10th Minnesota Secretary of State
- In office January 5, 1891 – January 7, 1895
- Governor: William Rush Merriam Knute Nelson
- Preceded by: Hans Mattson
- Succeeded by: Albert Berg

Register of Deeds of Blue Earth County, Minnesota
- In office 1872–1890

Personal details
- Born: Frederick Petersen Brun August 12, 1838 Rogaland, Norway
- Died: February 7, 1925 (aged 86) Minnesota, U.S.
- Other political affiliations: Republican

Military service
- Allegiance: United States of America
- Branch/service: Union Army
- Years of service: 1861 – 1861
- Rank: Corporal
- Unit: Company K, 3rd Wisconsin Infantry Regiment
- Battles/wars: American Civil War Battle of Front Royal;

= Frederick P. Brown =

American politician (1838 – 1925)

Frederick Petersen Brun (August 12, 1838 – February 7, 1925), often anglicized as Fredrick Petersen Brown, was a Norwegian-American sailor, farmer, clerk, veteran, and politician who served two consecutive terms as the tenth Minnesota Secretary of State from 1891 to 1895.

== Early life ==
Frederick Petersen Brun (anglicized as Brown) was born on August 12, 1838 in the town of Kopervik in Rogaland, Norway, then part of the Union between Sweden and Norway. His father was the captain of a merchant ship and engaged in the mercantile trade. Brown's family was descended from Johan Nordahl Brun, a notable Norwegian bishop of the Church of Norway. In his youth Brown was employed as a sailor which he did for seven years before emigrating to the United States in 1854. Brown eventually settled in Christiana, Wisconsin in Dane County where he worked as a clerk and farmer.

== Military service ==
During the American Civil War Brown served in the Union Army in Company K, the "Dane County Guards" of the 3rd Wisconsin Infantry Regiment under Captain William Hawley. According to the regiment's roster, Brown was discharged on June 30, 1861 due to illness. Following his military service Brown moved to Rochester, Minnesota in 1861 where he worked as a clerk.

== Politics ==
While still in Wisconsin Brown served a single term as the postmaster of the Wisconsin State Senate. In 1866 Brown moved to Blue Earth City in Faribault County, Minnesota where he was elected as the county register of deeds in 1872 and held the office until 1890. Brown was the longest holder of the county office out of any other prior officeholder.

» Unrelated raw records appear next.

/-- The first patch that takes some ranks. -/
def findPatch (s : State) (o : Order) (barred ranks : List Nat) (fresh : Bool) (w h : Nat) :
    Option (Nat × Nat × Nat × List (Nat × Nat × Fit)) :=
  (patchOrigins (partAt s.dev o.part).lastDie w h).findSome? fun (die, x, y) =>
    (fitPatch s o barred ranks fresh die x y w h [] []).map fun l => (die, x, y, l)

/-- Cores of a patch are marked with the cluster that holds it. -/
def markPatch (cluster die x y w h : Nat) : Prog Unit :=
  each (upTo 0 (w * h)) fun k => modCore (coreXY die (x + k % w) (y + k / w)) fun c => { c with patch := cluster }

/-- Lower-priority teams on the cores of a patch, with the clusters that hold one (R149). -/
def patchVictims (s : State) (o : Order) (cores : List Nat) : List (Nat × Team) :=
  s.teams.filter fun x => x.2.placed && x.2.part == o.part && x.2.prio < o.prio && x.2.kernel.preemptible && !x.2.failed &&
    (cores.contains x.2.core || (x.2.clt != 0 && cores.any fun c => (coreAt s c).patch == x.2.cluster))

/-- Asks for all of some victims, the youngest first, each with its cluster. -/
def takeVictims (l : List (Nat × Team)) (fuel : Nat) : Prog Unit :=
  match fuel with
  | 0 => skip
  | fuel + 1 =>
    match youngest l with
    | none => skip
    | some x => .get fun s =>
      let gone := withCluster s x.1
      Prog.bind (each gone fun k => due (.preemptRequest k)) fun _ =>
      takeVictims (l.filter fun y => y.1 != x.1 && !gone.contains y.1) fuel

/-- A waiting cluster chooses the first patch that would take it, and all its victims go; it chooses no other one while some
team is on its way for a launch of its priority. -/
def preemptPatch (o : Order) (barred ranks : List Nat) (fresh : Bool) (w h : Nat) : Prog Unit := .get fun s =>
  if s.teams.any (fun x => x.2.placed && x.2.preempting && x.2.part == o.part && x.2.prio < o.prio) then skip
  else
    let found := (patchOrigins (partAt s.dev o.part).lastDie w h).findSome? fun (die, x, y) =>
      let vs := patchVictims s o (patchCores die x y w h)
      let ps := (vs.filter fun v => v.2.clt != 0).map (·.2.cluster)
      if vs.isEmpty then none
      else (fitPatch s o barred ranks fresh die x y w h (vs.map (·.1)) ps).map fun _ => vs
    match found with
    | some vs => takeVictims vs vs.length
    | none => skip

/-- Places the next cluster of a packet; false while no patch takes it. -/
def placeCluster (p : Packet) (o : Order) : Prog Bool :=
  letI := Prog.monad
  do
    let s ← look fun s => s
    let clt := packetClt p
    let w := packetClw p
    let h := packetClh p
    let ranks := upTo 0 clt
    let barred := barredCores s p
    match findPatch s o barred ranks true w h with
    | none => do
      preemptPatch o barred ranks true w h
      pure false
    | some (die, x, y, l) => do
      let cluster ← newId
      markPatch cluster die x y w h
      each l fun (rank, core, f) => do
        let index := p.nextTeam + rank
        let t := Team.fresh o p (queueAt s.dev p.queue).ctx index clt (hubClock s)
        let _ ← launchTeam { t with rank, cluster } core (packetAcq p) f (clusterWord clt index)
      modPart o.part fun x => { x with lastDie := die }
      modPacket p.queue p.index fun p => { p with nextTeam := p.nextTeam + clt, running := p.running + clt }
      resumeQueue p.queue
      pure true

/-- The first cluster launch that can place a cluster places it. -/
def placeClusterFirst (l : List Packet) : Prog Bool :=
  letI := Prog.monad
  match l with
  | [] => pure false
  | p :: rest => do
    if !p.restarts.isEmpty then do
      askRestarts p
      placeClusterFirst rest
    else
      match ← look fun s => orderOf s.dev p with
      | none => placeClusterFirst rest
      | some o => do
        if ← placeCluster p o then pure true else placeClusterFirst rest

/-- CLUSTER_PLACE (R145): one cluster of a partition is placed, whole. -/
def execClusterPlace (part : Nat) (s : State) : Out :=
  (letI := Prog.monad
   do
    let l ← look fun s => (waitingLaunches s.dev part).filter fun p => packetClt p != 0
    if ← placeClusterFirst l then replace part else pure ()).outcome s

/-! ### PREEMPT_REQUEST and TEAM_RESTART -/

/-- PREEMPT_REQUEST (R150 steps 1 to 3): the team's groups take PREEMPT, at once or when nothing holds it. -/
def execPreemptRequest (team : Nat) (s : State) : Out :=
  (letI := Prog.monad
   do
    match ← look fun s => Tbl.find? s.teams team with
    | none => pure ()
    | some t =>
      if !t.placed || t.preempting then pure ()
      else do
        modTeam team fun t => { t with preempting := true, saved := false }
        stopContexts t.core team
        each t.groups fun k => do
          modGroup k fun g => { g with preempt := true }
          servePreempt k).outcome s

/-- Where a saved group stands at its new placement: its own slot, or the half of it that it had become (R178). -/
def savedPlace (f : Fit) (w : Nat) (r : Restart) : Nat × Nat × Bool :=
  let (q, slot, hi) := nthD f.groups r.index (0, 0, false)
  (r.halves.reverse.foldl (fun (a : (Nat × Nat × Bool) × Nat) up =>
    let ((q, slot, hi), w) := a
    if w == 64 then ((if up then q + 1 else q, slot, hi), 32) else ((q, slot, up), 16)) ((q, slot, hi), w)).1

/-- Commands of a group that an engine still runs, and results that wait for it (R158, R230). -/
def owedResults (s : State) (team ident : Nat) : Nat :=
  (s.dies.foldl (fun a d => a + ((d.2.copy ++ d.2.coll).filter fun c =>
      c.team == team && c.ident == ident && c.packet.isNone && !c.remote).length) 0) +
  (s.dev.held.filter fun h => h.team == team && h.ident == ident && h.entry.counted).length

/-- A group as it restarts (R194): a PREEMPT handler at RESTOREVA, XPC, XMODE and XINFO from the frame. -/
def restartGroup (team : Nat) (t : Team) (owed q slot : Nat) (r : Restart) (s3 : Word64) : Group :=
  let g0 := Group.start team r.index r.width q slot (allLanes r.width) t.kernel.restoreVa t s3
  let g1 : Group := { g0 with halves := r.halves, home := r.home, depth := r.depth, bseq := r.bseq, arms := r.arms,
                              joinNext := r.joins, outstanding := owed }
  let top := stkTop t.kernel.priv
  let d := ((readFrame t.priv g1 top r.depth []).map (·.1)).getD 0
  let word := fun (l : Nat) => BitVec.ofNat 64 (ofBytes (privBytes t.priv g1 l (top - 8 * (d + 1)) 8))
  let live : Mask := word 3
  let xpc := BitVec.ofNat 64 (bits (word 0) 0 48)
  let e : Entry := { pc := t.kernel.restoreVa, via := .transfer, src := t.kernel.restoreVa, mask := live, mode := 0, join := 0,
                     jseq := 0, wait := .run, run := none }
  { g1 with live, entries := [(0, e)], sdepth := d, hnd := true, xcause := cPreempt, xpc, xinfo := word 1,
            xmode := (word 2).extractLsb' 8 19, rgnentry := xpc,
            snap := { live, entries := [(0, e)], depth := r.depth, bseq := r.bseq } }

/-- A pre-empted team stands on a core again. -/
def restartOn (team core : Nat) (f : Fit) : Prog Unit :=
  letI := Prog.monad
  do
    match ← look fun s => Tbl.find? s.teams team with
    | none => pure ()
    | some t => do
      let p ← look fun s => packetAt s.dev t.queue t.packet
      standTeam team core (p.elim 0 packetAcq) f
      each t.restart fun (ident, r) => do
        let owed ← look fun s => owedResults s team ident
        let (q, slot, hi) := savedPlace f t.kernel.width r
        let k := groupKey core q slot hi
        emit (.group k (restartGroup team t owed q slot r (clusterWord t.clt t.index)))
        modTeam team fun t => { t with groups := t.groups ++ [k] }
      modTeam team fun t => { t with restart := [], saved := false }
      modPacket t.queue t.packet fun p => { p with restarts := p.restarts.filter (· != team) }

Beginning in 1890 Brown campaigned as a candidate for the Republican Party of Minnesota for the office of Minnesota Secretary of State in the 1890 Minnesota Secretary of State election. Brown ended up winning the 1890 election with 42.11% of the majority vote and a slim +3.31% margin of victory against Minnesota Democratic Party candidate Peter Nelson, Populist Party candidate Henry B. Martin, and Prohibition Party candidate Hans Aaker. Brown would also run for a second term during the 1892 Minnesota Secretary of State election as a Republican against Democrat candidate Axel Lindholm, Farmers' Alliance candidate Michael Wesenberg, and Prohibition Party candidate Hans Hilleboe. Brown won the majority 40.33% of the vote with a +3.50% margin of victory. From 1891 to 1895 Brown would serve a total of two terms as Minnesota Secretary of State under Minnesota Governors William Rush Merriam and Knute Nelson. Brown was succeeded as Secretary of State by Albert Berg. Following his term as secretary of state Brown returned to farming.

== Personal life ==
Brown was married to Lena Larson in Rochester, Minnesota in 1863, together they had a total of eight children. Brown died on February 7, 1925 in Minnesota.